Stored data
/-- Members that take a due chunk. -/
def dueDsts (x : Ctx) (u : Due) : List Nat := if u.dst = 0xFFFF then others x else [u.dst]

/-- The chunk has gone to every member that takes it and is not lost. -/
def dueSent (x : Ctx) (u : Due) : Bool :=
  (dueDsts x u).all (fun r => x.lost.contains r || x.sent.any (fun c => c.key = u.key && c.dst = r))

/-- Send one due chunk if it has formed, is not sent, and a buffer is granted. -/
def sendDue (d : Bytes) (t : State × Ctx) (u : Due) : State × Ctx :=
  let (s, x) := t
  if dueSent x u || !granted x u.dst then t
  else match duePayload (crgKeyOf s x.part d (streamOf d)) x d u with
    | none => t
    | some (fmt, b) =>
      let n := if u.key.stat then statChunks (x.stats.getD []) else segChunks x d u.red u.key.segment
      let op := if u.key.stat then 0x0F else digestOp x.code
      let bytes := mkChunk { kind := if u.key.stat then 7 else 1, group := x.coll.group, seq := x.coll.seq, src := x.rank, dst := u.dst
                             level := u.key.level, wfmt := fmt, op, flags := (if u.key.chunk = 0 then 1 else 0) + (if u.key.chunk + 1 = n then 2 else 0)
                             segment := u.key.segment, chunk := u.key.chunk, step := cStep d, digest := collDigest x d op } b
      let x1 := spendGrant x u.dst
      (emitChunk s x d u.key u.dst bytes, { x1 with sent := x1.sent ++ (dueDsts x u).map (fun r => { dst := r, key := u.key, bytes }) })

/-- Send what is due, in order: to each destination, a chunk only behind those before it, which its grants cover (R235). -/
def sendDues (d : Bytes) : List Due → List Nat → State × Ctx → State × Ctx
  | [], _, t => t
  | u :: us, blocked, t =>
    if blocked.contains u.dst then sendDues d us blocked t
    else
      let t1 := sendDue d t u
      sendDues d us (if dueSent t1.2 u then blocked else u.dst :: blocked) t1

/-! ### Delivering results -/

/-- Write codes from a bit position on, and leave the bits around them. -/
def writeCodes (s : State) (c : ExecCtx) (sram : Bool) (base bitPos bits : Nat) (codes : List Nat) : State :=
  let off := bitPos % 8
  let n := bits * codes.length
  let len := cdiv (off + n) 8
  if n = 0 then s
  else devWrite s c sram (base + bitPos / 8) (leBytes len (putField (le (devBytes s c sram (base + bitPos / 8) len)) off n (packCodes bits codes)))

/-- Write blocks to row r of DST from column col (a multiple of 32): n elements. -/
def writeBlocks (s : State) (c : ExecCtx) (v : TView) (r col n : Nat) (bs : Blocks) : State :=
  let codes := bs.flatMap (fun b => padBlock b.2)
  let s1 := writeCodes s c v.sram v.base (v.bitPos r col) v.bits (if hasPlane v.fmt then codes else codes.take n)
  if hasPlane v.fmt then devWrite s1 c v.planeSram (v.planeBase + v.planePos r col) (bs.map (fun b => BitVec.ofNat 8 b.1)) else s1

/-- Where chunk c (in format fmt) of segment s goes in DST: row and column. -/
def dstPlace (x : Ctx) (d : Bytes) (src s fmt c : Nat) : Nat × Nat :=
  let k := cOp d
  (if k = 2 then s else if k = 5 then src else 0, segOff k x.size (cCount d) s + c * chunkElems fmt)

/-- Write one chunk's blocks to DST once. -/
def deliver (d : Bytes) (src s fmt c : Nat) (bs : Blocks) (t : State × Ctx) : State × Ctx :=
  let (st, x) := t
  let mark := (if cOp d = 5 then src else s, c)
  if x.written.contains mark then t
  else match collView d x.size true with
    | none => t
    | some v =>
      let len := segLen (cOp d) x.size (cCount d) s
      let (r, col) := dstPlace x d src s fmt c
      let o := (findOp st x.op).map (fun o => o.latches)
      (writeBlocks st { part := x.part, latches := o.getD [] } v r col (chunkLen fmt len c) bs, { x with written := x.written ++ [mark] })

/-- Every root chunk that has formed here is measured once, also those of absent ranks and those for the Steeper (R241). -/
def measureRoots (d : Bytes) (t : State × Ctx) : State × Ctx :=
  if !isReduction (cOp d) || xGlayer d = 0xFFFF then t
  else (redSegs t.2 d).foldl (fun t s => (List.range (segChunks t.2 d true s)).foldl (fun t c =>
    let (st, x) := t
    if x.measured.contains (s, c) then t
    else match rootVals x d s c with
      | none => t
      | some vs => ((measure st x.part d [vs]).1, { x with measured := x.measured ++ [(s, c)] })) t) t

/-- Root chunks that have formed here are narrowed and written (R240, R241); the Steeper takes its own. -/
def deliverRoots (d : Bytes) (t : State × Ctx) : State × Ctx :=
  if !isReduction (cOp d) || !(refAt d 0x18).present then t
  else (redSegs t.2 d).foldl (fun t s =>
    if cOp d = 1 && s ≠ t.2.rank then t
    else (List.range (segChunks t.2 d true s)).foldl (fun t c =>
      let (st, x) := t
      if x.written.contains (s, c) then t
      else match rootVals x d s c with
        | none => t
        | some vs => deliver d x.rank s (nodeFmt d) c (rootBlocks (crgKeyOf st x.part d (streamOf d)) x d s c vs) t) t) t

/-- Moved chunks received are written. -/
def deliverMoved (d : Bytes) (t : State × Ctx) : State × Ctx :=
  ((awaited t.2 d).filter (fun u => !u.red && !u.key.stat)).foldl (fun t u =>
    match t.2.got.find? (fun g => g.key = u.key) with
    | some g => deliver d u.key.srcRank u.key.segment g.wfmt u.key.chunk (blocksOfPayload g.wfmt g.payload) t
    | none => t) t

/-- A member's own block of an ALL_GATHER or ALL_TO_ALL. -/
def deliverOwn (d : Bytes) (t : State × Ctx) : State × Ctx :=
  let k := cOp d
  if !(k = 2 || k = 5) then t
  else
    let x := t.2
    let len := segLen k x.size (cCount d) x.rank
    (List.range (chunkCount (moveFmt d) len)).foldl (fun t c =>
      deliver d x.rank x.rank (moveFmt d) c (srcBlocks x d (srcRow k x.rank) (c * chunkElems (moveFmt d)) (chunkLen (moveFmt d) len c)) t) t

/-! ### Records of votes and barriers (R252) -/

/-- Send a record to a member, once. -/
def sendRecord (d : Bytes) (rec_ : Bytes) (level dst : Nat) (t : State × Ctx) : State × Ctx :=
  let (s, x) := t
  let key : ChunkKey := { srcRank := x.rank, level, segment := 0, chunk := 0 }
  if x.lost.contains dst || !granted x dst || x.sent.any (fun c => c.key = key && c.dst = dst) then t
  else
    let bytes := mkChunk { kind := 6, group := x.coll.group, seq := x.coll.seq, src := x.rank, dst, level, op := x.code, flags := 3
                           step := cStep d, digest := collDigest x d x.code } rec_
    (emitChunk s x d key dst bytes, { spendGrant x dst with sent := x.sent ++ [{ dst, key, bytes }] })

/-- Move records up and down the tree of 0; a clash names a rank. Where the parent's home is lost, the record formed here
is the one that goes down (R249). -/
def pumpRecords (s : State) (x : Ctx) (d : Bytes) : State × Ctx × Option Nat :=
  let m := treeLevels x.size
  let top := topLevel x 0 x.rank
  match nodeRec x (x.code = 7) top with
  | .clash r => (s, x, some r)
  | nr =>
    let (s1, x1) := match nr with
      | .formed b =>
        if top = m || x.lost.contains (home x 0 (top + 1) (blockOf x.rank (top + 1))) then (s, { x with result := x.result.or (some b) })
        else sendRecord d b top (home x 0 (top + 1) (blockOf x.rank (top + 1))) (s, x)
      | _ => (s, x)
    match x1.result with
    | none => (s1, x1, none)
    | some b =>
      let (s2, x2) := (List.range top).foldl (fun t l =>
        let o := otherHalf x.rank l
        if presBlock x o (2 ^ l) then sendRecord d b l (home x 0 l o) t else t) (s1, x1)
      (s2, x2, none)

/-! ### Progress -/

/-- A collective has done its work: every chunk is here, everything sent is acknowledged, every result is written. -/
def collDone (x : Ctx) (d : Bytes) : Bool :=
  (duesOf x d x.rank).all (dueSent x)
    && x.sent.all (fun c => c.acked || x.lost.contains c.dst)
    && (awaited x d).all (fun u => x.got.any (fun g => g.key = u.key))
    && (!isReduction (cOp d) || !(refAt d 0x18).present || (redSegs x d).all (fun s => (cOp d = 1 && s ≠ x.rank) || rootHome x s ≠ x.rank
        || allN (segChunks x d true s) (fun c => x.written.contains (s, c))))

/-- A REDUCE_SCATTER whose result goes to the Steeper (R248). -/
def steeperFed (d : Bytes) : Bool := cOp d = 1 && !(refAt d 0x18).present

/-- The statistics exchange closes: its entries are stored, and the REDUCE_SCATTER and a fenced arming end (R194, R248). -/
def closeStats (s : State) (x : Ctx) (es : List StatEntry) : State :=
  let (st, xs, info) := collStatus x
  armEnds (endColl (storeStats s x es false) x st xs info) x st xs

→ HOW TO COMPLETE THIS TASK: Please retype, exactly as written, every line from the line containing "g.key = u.key))" through the last line of the records above, including both of those lines, and nothing else.

→ EXERCISE RESULT:
    && (awaited x d).all (fun u => x.got.any (fun g => g.key = u.key))
    && (!isReduction (cOp d) || !(refAt d 0x18).present || (redSegs x d).all (fun s => (cOp d = 1 && s ≠ x.rank) || rootHome x s ≠ x.rank
        || allN (segChunks x d true s) (fun c => x.written.contains (s, c))))

/-- A REDUCE_SCATTER whose result goes to the Steeper (R248). -/
def steeperFed (d : Bytes) : Bool := cOp d = 1 && !(refAt d 0x18).present

/-- The statistics exchange closes: its entries are stored, and the REDUCE_SCATTER and a fenced arming end (R194, R248). -/
def closeStats (s : State) (x : Ctx) (es : List StatEntry) : State :=
  let (st, xs, info) := collStatus x
  armEnds (endColl (storeStats s x es false) x st xs info) x st xs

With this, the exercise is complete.